UC Berkeley

Upland humid tropical forest soils experience fluctuations in oxygen (O2) availability and redox potential as a consequence of high rainfall, clay content, and respiration rates. Research in wetland ecosystems suggests that spatial and temporal variation in redox reactions strongly affect the biogeochemical cycling of carbon (C) and nitrogen (N). Here, I explored the impact of soil redox dynamics on decomposition and soil-atmosphere greenhouse gas fluxes in humid tropical ecosystems of the Luquillo Experimental Forest (LEF), Puerto Rico. Traditional theory and ecosystem models predict that elevated soil moisture leads to O2 limitation, constraining the enzymatic processes that mediate organic matter decomposition, and promoting the accumulation of soil C. Testing these hypotheses in upland humid tropical soils revealed the need for a more nuanced conceptual framework. In short: variation in moisture alone did not determine redox dynamics, hydrolytic enzymes activities persisted under reducing conditions, and redox fluctuations promoted decomposition on short (days) and long-term (decades) timescales.

In Chapter One, I showed a relative decoupling between the temporal dynamics of soil moisture, soil redox reactions, and greenhouse gas fluxes over scales of days to weeks, using a field moisture manipulation experiment. Anaerobic biogeochemical processes such as iron (Fe) reduction and methanogenesis co-occurred in proximity to a well-aerated soil atmosphere and were little affected by fluctuations in soil moisture. Instead, redox reactions and gas fluxes appeared to vary constitutively according to differences in microtopography.
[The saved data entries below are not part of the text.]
-- ==== Sys2Proof/Machine/Due.lean ====
section
/-! DEFINITION. What the part does by itself: the timed steps that are due at the present tick, and the passing of a tick (R17, R19; log entry 2). -/

namespace Sys2Proof.Machine

/-- A command, if its event is due. -/
def dueIf (b : Bool) (i : Instr) : List Instr := if b then [i] else []

/-- A filter's recognised edge whose step has still to be taken (R2). -/
def dueGate (f : Filter) (rise fall : Instr) : List Instr :=
  if f.run < 3 then [] else [if f.level then fall else rise]

/-- The steps of a channel that are due at this tick. A held frame that is still arriving is caught up by the
sender's command alone, which knows its bits and the fall of LKCx (R147; log entry 11). -/
def State.dueOf (s : State) (ch : Ch) : List Instr :=
  let c := s.chan ch
  (if s.live ch then
      dueGate c.wg (.writeGateRise ch) (.writeGateFall ch)
        ++ dueGate c.sg (.servoGateRise ch) (.servoGateFall ch)
        ++ dueGate c.rg (.readGateRise ch) (.readGateFall ch)
    else [])
    ++ dueIf (s.rateComplete ch) (.rateWindowComplete ch)
    ++ dueIf (s.rateExpired ch) (.rateWindowAbandon ch)
    ++ (allHeads.filter fun h => s.promotionDue ch h).map (fun h => .promotion ch h)
    ++ dueIf (s.replayDue ch && (s.chan ch).relay.wholeHeld) (.heldFrameReplay ch [] 0)
    ++ dueIf (s.replayEnds ch) (.replayComplete ch)
    ++ dueIf (s.catchUpDue ch) (.catchUpComplete ch)
    ++ dueIf (s.waitingDue ch) (.waitingFrameRelease ch)
    ++ dueIf (s.tailDue ch) (.tailExpiry ch)
    ++ dueIf (s.rampStepDue ch) (.rampStep ch)
    ++ dueIf (s.rampCompleteDue ch) (.rampComplete ch)
    ++ dueIf (s.releaseDue ch) (.release ch)
    ++ dueIf (s.readyTimeoutDue ch) (.readyTimeout ch)
    ++ dueIf (s.prgDue ch) (.prgRise ch)
    ++ dueIf (s.fenceDue ch) (.fenceTickReached ch)
    ++ dueIf (s.abandonDue ch) (.acquisitionAbandon ch)
    ++ dueIf (s.missDue ch) (.wedgeMissExpiry ch)
    ++ dueIf (s.holdLimitDue ch) (.holdLimitExpiry ch)
    ++ dueIf (s.clearJoinDue ch) (.waitingClearJoin ch)
    ++ dueIf (s.parkDue ch) (.parkExpiry ch)

/-- The command that applies a frame (R157). -/
def applicationOf (e : Entry) : Instr :=
  match kindOf e.kind with
  | some .headContext => .headContext
  | some .releaseContext => .releaseContext
  | some .levelTable => .levelTable
  | some .channelSetup => .channelSetup
  | some .globalSetup => .globalSetup
  | some .report => .report
  | some .clear => .clear
  | some .channelReset => .channelReset
  | some .forceLevel => if isForceEnd e then .forceEnd else .forceLevel
  | none => .unknownKind

/-- The channel's deferred incident has a free place to be stored in (R167). -/
def State.deferredWaits (s : State) (ch : Ch) : Bool :=
  (s.deferredOf ch).isSome && decide (s.incidents.length < 16)

/-- The steps that are due at this tick, in the order in which the part takes them when no command says
otherwise (log entry 2). -/
def State.dueSteps (s : State) : List Instr :=
  dueIf s.recheckDue .stepGrant
    ++ s.dueOf .A ++ s.dueOf .B
    ++ dueIf (s.deferredWaits .A) (.deferredIncidentStore .A)
    ++ dueIf (s.deferredWaits .B) (.deferredIncidentStore .B)
    ++ dueIf s.heatDue .heatTick
    ++ (s.applying.map applicationOf).toList
    ++ dueIf s.reportEnds .reportFrameEnd

/-- The first step that is due at this tick. -/
def State.firstDue (s : State) : Option Instr := s.dueSteps.head?

/-- The bits given downstream by tick `now` in a catch-up or a replay (09, opening table; R140). -/
def Relay.advance (r : Relay) (now : Tick) : Relay :=
  match r.phase with
  | .catchUp | .replay =>
    { r with given :=
        if atOrAfter now r.start then min r.goal ((ticksFrom r.start now + 32) / bitTicks) else 0 }
  | _ => r

/-- A sequencer whose kept tick has grown older (R19). -/
def Sequencer.age (q : Sequencer) (now : Tick) : Sequencer :=
  { q with
    parkDue := false
    motion := match q.motion with
      | .settled since hold => .settled (since.age now) hold
      | .ramp last dwell want held => .ramp (last.age now) dwell want held }

/-- A channel as the tick count reaches `now`: the kept ticks age (R19). -/
def Channel.age (c : Channel) (now : Tick) : Channel :=
  let r := c.relay.advance now
  { c with
    pwgFall := c.pwgFall.age now
    laser := c.laser.age now
    relay := { r with lastOwn := r.lastOwn.age now } }

/-- A tick passes (R17). -/
def State.tick (s : State) : State :=
  let now := s.now + 1
  { s with
    now := now, heatTaken := false, a := s.a.age now, b := s.b.age now
    deferred := s.deferred.map fun d => { d with fresh := false } }

end Sys2Proof.Machine
end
In Chapter Two, I further explored relationships between reducing conditions and organic matter decomposition, by analyzing extracellular hydrolytic enzyme activities within and among sites differing in topography and rainfall. The enzymatic latch hypothesis proposes that reducing conditions inhibit hydrolytic enzymes via an accumulation of phenolic substances. I found little evidence for an enzymatic latch, and instead documented a strong positive relationship between reducing conditions, using reduced Fe (Fe(II)) as a proxy, and hydrolytic enzyme activities in a subset of sites. Furthermore, enzyme activities generally did not decline in an anaerobic incubation relative to aerobic controls. The assumption that reducing conditions constrain the decomposition activities of hydrolytic enzymes does not appear generally applicable in humid tropical forests.

Next, in Chapter Three I examined the influence of temporal redox fluctuations on decomposition. Anaerobic conditions by definition limit the activity of oxidative enzymes, which require O2. The redox cycling of Fe, however, can potentially generate reactive oxygen species that mimic the function of oxidative enzymes. We demonstrated that concentrations of Fe(II) explained most of the variation in phenol oxidative activity within and among several sites in the LEF. Furthermore, Fe(II) oxidation stimulated short-term respiration, likely via a pH-mediated increase in dissolved organic C. Thus, stimulatory effects of redox fluctuations on oxidative decomposition processes might partially counteract short-term effects of O2 limitation.

Finally, in Chapter Four I examined the overall impact of reducing conditions in comparison with other variables as they related to spatial patterns in soil C concentrations and turnover across the LEF. Soil C increased with Fe(II), an index of reducing conditions, but C tended to decline with increasing concentrations of reducible Fe oxides. Furthermore, the residence time of mineral-associated C (modeled using measurements of bomb radiocarbon) declined with Fe(II) concentrations. Together, the findings from these studies suggest a complex relationship between moisture, redox dynamics, and decomposition. First, short-term fluctuations in rainfall may have little overall impact on redox dynamics and the overall decomposition process, but longer-term differences in moisture among sites are associated with characteristic differences in redox reactions and greenhouse gas fluxes. Second, portions of the decomposition process mediated by hydrolytic enzymes appear resistant to periodic O2 deprivation and chronic reducing conditions, as well as the accumulation of phenolic substances. Third, redox cycling may give rise to important emergent mechanisms not evident under static aerobic conditions, mediated by coupled biotic and abiotic reactions with Fe oxides. Fourth, reducing conditions are associated with elevated soil C concentrations at the landscape scale, although the presence of reducible Fe oxides constrains C accumulation, and redox cycling might accelerate the turnover of mineral C over decadal scales. Together, these findings have implications for understanding the biogeochemical function of humid tropical soils, and their response to altered precipitation regimes and feedbacks to climate change. Two mechanisms thought to underlie the persistence of C in soils--reducing conditions induced by high soil moisture and the presence of reactive Fe minerals--may actually play unexpected roles in the decomposition of soil organic matter, a finding with potentially broad application across terrestrial and aquatic ecosystems.